I've gotten a lot from Ikea. They have some big square ones that were perect for a shot I wanted. 

I usually check the Sunday paper. I too am a poor college student, and the paper usually has an ad for Michael's (if you have a Michael's nearby- it's a craft store and they do custom framing too.) There is usually a coupon for 40% off one _regularly priced_ item. This week they had frames on sale 40% off anyway. I found a huge frame with matting and glass for a 16x20 image for $15.99 yesterday.


----------



## ann (Mar 29, 2012)

american frame, frame destination, dick blick, binders, you can also buy rails from Marshall's and other art supply places.

oops, not Marshall's , Michael' s ( brain cramp)


----------



## WesternGuy (Mar 29, 2012)

When I do need them, my local Michaels store seems to have a decent supply.  They are relatively cheap and often they have specials and sales and I can stock up a bit.  As far as I know they are about the only game in town.

WesternGuy


----------



## rexbobcat (Mar 29, 2012)

I get mine framed at a professional place here. 80 bucks for 12x24 with glass. The price to labor ratio is good enough that I just let them frame most of my important stuff


----------



## OscarWilde (Mar 29, 2012)

If it isn't reaaaallly important; then I usually frame stuff my self. There is a hobby shop near here that sells pieces of frames and you just cut them to the size of your picture (or usually in my case painting) and then if you buy a bunch in advance you have any size frame you need any time you need it! Just build it!

Really important stuff I usually just get it done pro somewhere!


----------



## bhop (Mar 29, 2012)

I get mine from Ikea.. i'm not very picky.


----------



## megdagooch (Mar 30, 2012)

I do alot of print sales and browse Craigslist constantly. About once or twice a year I get a lot (10 or more) of new or like new frames for under $40. I have even gotten about 20 brand new Michaels frames for $10!!! I refinish and mat myself.
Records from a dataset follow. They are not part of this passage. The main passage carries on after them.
/-- It reads well, fails for the last time, or waits again. -/
theorem rereadRun_cases (s : State) (st ch : Nat) (r : Reread) (o : FrameObs) : let v := rereadTaken s st (chanGroup ch) o
    (s.frameFails st o = false → rereadRun s st ch r o = rereadDone v st (chanGroup ch) r.patrol o) ∧
    (s.frameFails st o = true → r.left ≤ 1 → rereadRun s st ch r o = v.frameUe st ch o r.patrol) ∧
    (s.frameFails st o = true → 2 ≤ r.left → rereadRun s st ch r o = rereadAgain v ⟨256 * st, r.left - 1, r.patrol⟩) := by
  have hfc : (s.countFrame (chanGroup ch) st o).frameFails st o = s.frameFails st o := frameFails_congr (view_countFrame s (chanGroup ch) st o) st o
  unfold rereadRun rereadTaken
  generalize s.countFrame (chanGroup ch) st o = u at hfc ⊢
  refine ⟨fun h => ?_, fun h h1 => ?_, fun h h1 => ?_⟩
  · exact if_neg (show ¬ u.frameFails st o = true by rw [hfc, h]; decide)
  · exact (if_pos (show u.frameFails st o = true by rw [hfc, h])).trans (if_pos h1)
  · exact (if_pos (show u.frameFails st o = true by rw [hfc, h])).trans (if_neg (show ¬ r.left ≤ 1 by omega))

end

/-! ### Words written back and words poisoned -/

/-- Words written from word n of a stripe on stand there, and nothing else changes. -/
theorem putWords_from (x : Nat) (l : List (Word × Bool)) (n : Nat) (s : State) (hc : mcanon 0 s.mem = true) :
    let t := (l.zip (List.range' n l.length)).foldl (fun s p => s.putWord (x + 8 * p.2) p.1.1 p.1.2) s
    mcanon 0 t.mem = true ∧ (∀ i (h : i < l.length), t.word64 (x + 8 * (n + i)) = l[i].1) ∧
    (∀ z, z < x + 8 * n ∨ x + 8 * (n + l.length) ≤ z → t.byte z = s.byte z) := by
  induction l generalizing n s with
  | nil => exact ⟨hc, fun i h => absurd h (Nat.not_lt_zero i), fun _ _ => rfl⟩
  | cons w l ih =>
    have hstep : ((w :: l).zip (List.range' n (w :: l).length)).foldl (fun s p => s.putWord (x + 8 * p.2) p.1.1 p.1.2) s =
        (l.zip (List.range' (n + 1) l.length)).foldl (fun s p => s.putWord (x + 8 * p.2) p.1.1 p.1.2) (s.putWord (x + 8 * n) w.1 w.2) := by
      rw [List.length_cons, List.range'_succ, List.zip_cons_cons, List.foldl_cons]
    rw [hstep]
    have hw := word64_putWord s (x + 8 * n) w.1 w.2 hc
    have hout : ∀ z, z < x + 8 * n ∨ x + 8 * n + 8 ≤ z → (s.putWord (x + 8 * n) w.1 w.2).byte z = s.byte z := fun z h => byte_putWord_out s _ _ _ z h
    have hc' := mcanon_putWord s (x + 8 * n) w.1 w.2 hc
    generalize s.putWord (x + 8 * n) w.1 w.2 = v at hw hout hc' ⊢
    obtain ⟨h1, h2, h3⟩ := ih (n + 1) v hc'
    refine ⟨h1, fun i h => ?_, fun z hz => ?_⟩
    · cases i with
      | zero =>
        refine (word64_congr _ fun j hj => h3 _ (.inl ?_)).trans hw
        omega
      | succ i =>
        have := h2 i (Nat.lt_of_succ_lt_succ h)
        rwa [Nat.add_assoc, Nat.add_comm 1] at this
    · rw [List.length_cons] at hz
      rw [h3 z (by omega), hout z (by omega)]

theorem length_frameWords (s : State) (st : Nat) (o : FrameObs) : (s.frameWords st o).length = 32 := by simp [State.frameWords]

theorem byte_withMemc (s : State) (m : MemX) (z : Nat) : ({ s with memc := m } : State).byte z = s.byte z := rfl

theorem writeBackFrame_words {s : State} (hc : mcanon 0 s.mem = true) (st : Nat) (o : FrameObs) : let t := s.writeBackFrame st o
    (∀ i, i < 32 → t.word64 (256 * st + 8 * i) = ((s.frameWords st o).getD i (0, false)).1) ∧
    (∀ z, z < 256 * st ∨ 256 * st + 256 ≤ z → t.byte z = s.byte z) := by
  have hl := length_frameWords s st o
  obtain ⟨-, h2, h3⟩ := putWords_from (256 * st) (s.frameWords st o) 0 s hc
  have hr : List.range' 0 (s.frameWords st o).length = List.range 32 := by rw [hl, List.range_eq_range']
  rw [hr] at h2 h3
  intro t
  have hb : ∀ z, t.byte z = (((s.frameWords st o).zip (List.range 32)).foldl (fun s p => s.putWord (256 * st + 8 * p.2) p.1.1 p.1.2) s).byte z := fun z => by
    show (s.writeBackFrame st o).byte z = _
    unfold State.writeBackFrame
    exact byte_withMemc _ _ z
  clear_value t
  generalize s.frameWords st o = l at hl h2 h3 hb ⊢
  refine ⟨fun i hi => ?_, fun z hz => ?_⟩
  · have := h2 i (by omega)
    rw [Nat.zero_add] at this
    rw [List.getD_eq_getElem _ _ (by omega), ← this]
    exact word64_congr _ fun j _ => hb _
  · exact (hb z).trans (h3 z (by omega))

/-- A write-back leaves what no byte, poison bit or tag holds. -/
theorem writeBackFrame_keeps {γ : Type} (f : State → γ) (h : ∀ (s : State) m p y, f { s with mem := m, poison := p, synd := y } = f s)
    (ht : ∀ (s : State) l, f { s with memc := { s.memc with tags := l } } = f s) (s : State) (st : Nat) (o : FrameObs) : f (s.writeBackFrame st o) = f s := by
  unfold State.writeBackFrame
  exact (ht ..).trans (foldl_keep f _ (fun s p => putWord_keeps f (fun s w b => h s _ _ _) (fun s n b => h s _ _ _) _ _ _ _) _ _)

/-- A frame with corrections that patrol scrubbing read goes back and is counted (R272). -/
theorem scrubFix_corrects {s : State} {st : Nat} {o : FrameObs} (h : 0 < s.frameCorrections st o) (k : Nat) :
    s.scrubFix k st o = (s.writeBackFrame st o).count C.MEM_CNT_SCRUBFIX (16 * k) := if_pos h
If it is for portraits I use a new frame and buy a mat instead of making my own


----------



## Alex_B (Mar 30, 2012)

Ms.Nash said:


> What about Ikea?



works for me!


----------



## ISO (Mar 30, 2012)

I was asked to make some once, I made pretty large ones(100x100cm) out of expanded PVC and 3mm Plexiglass, they were very light considering the size, only cost like 19&#8364; to make


----------



## Alex_B (Mar 30, 2012)

Oh, and by the way, usually I remove the glass ... looks much better most of the time without the additional reflections.


----------



## KmH (Mar 30, 2012)

About the best price relative to quality is found at Documounts :: Custom Picture Frames, Mats, Pre Cut (Precut) Mat Boards, Photo Matting & Framing Supplies.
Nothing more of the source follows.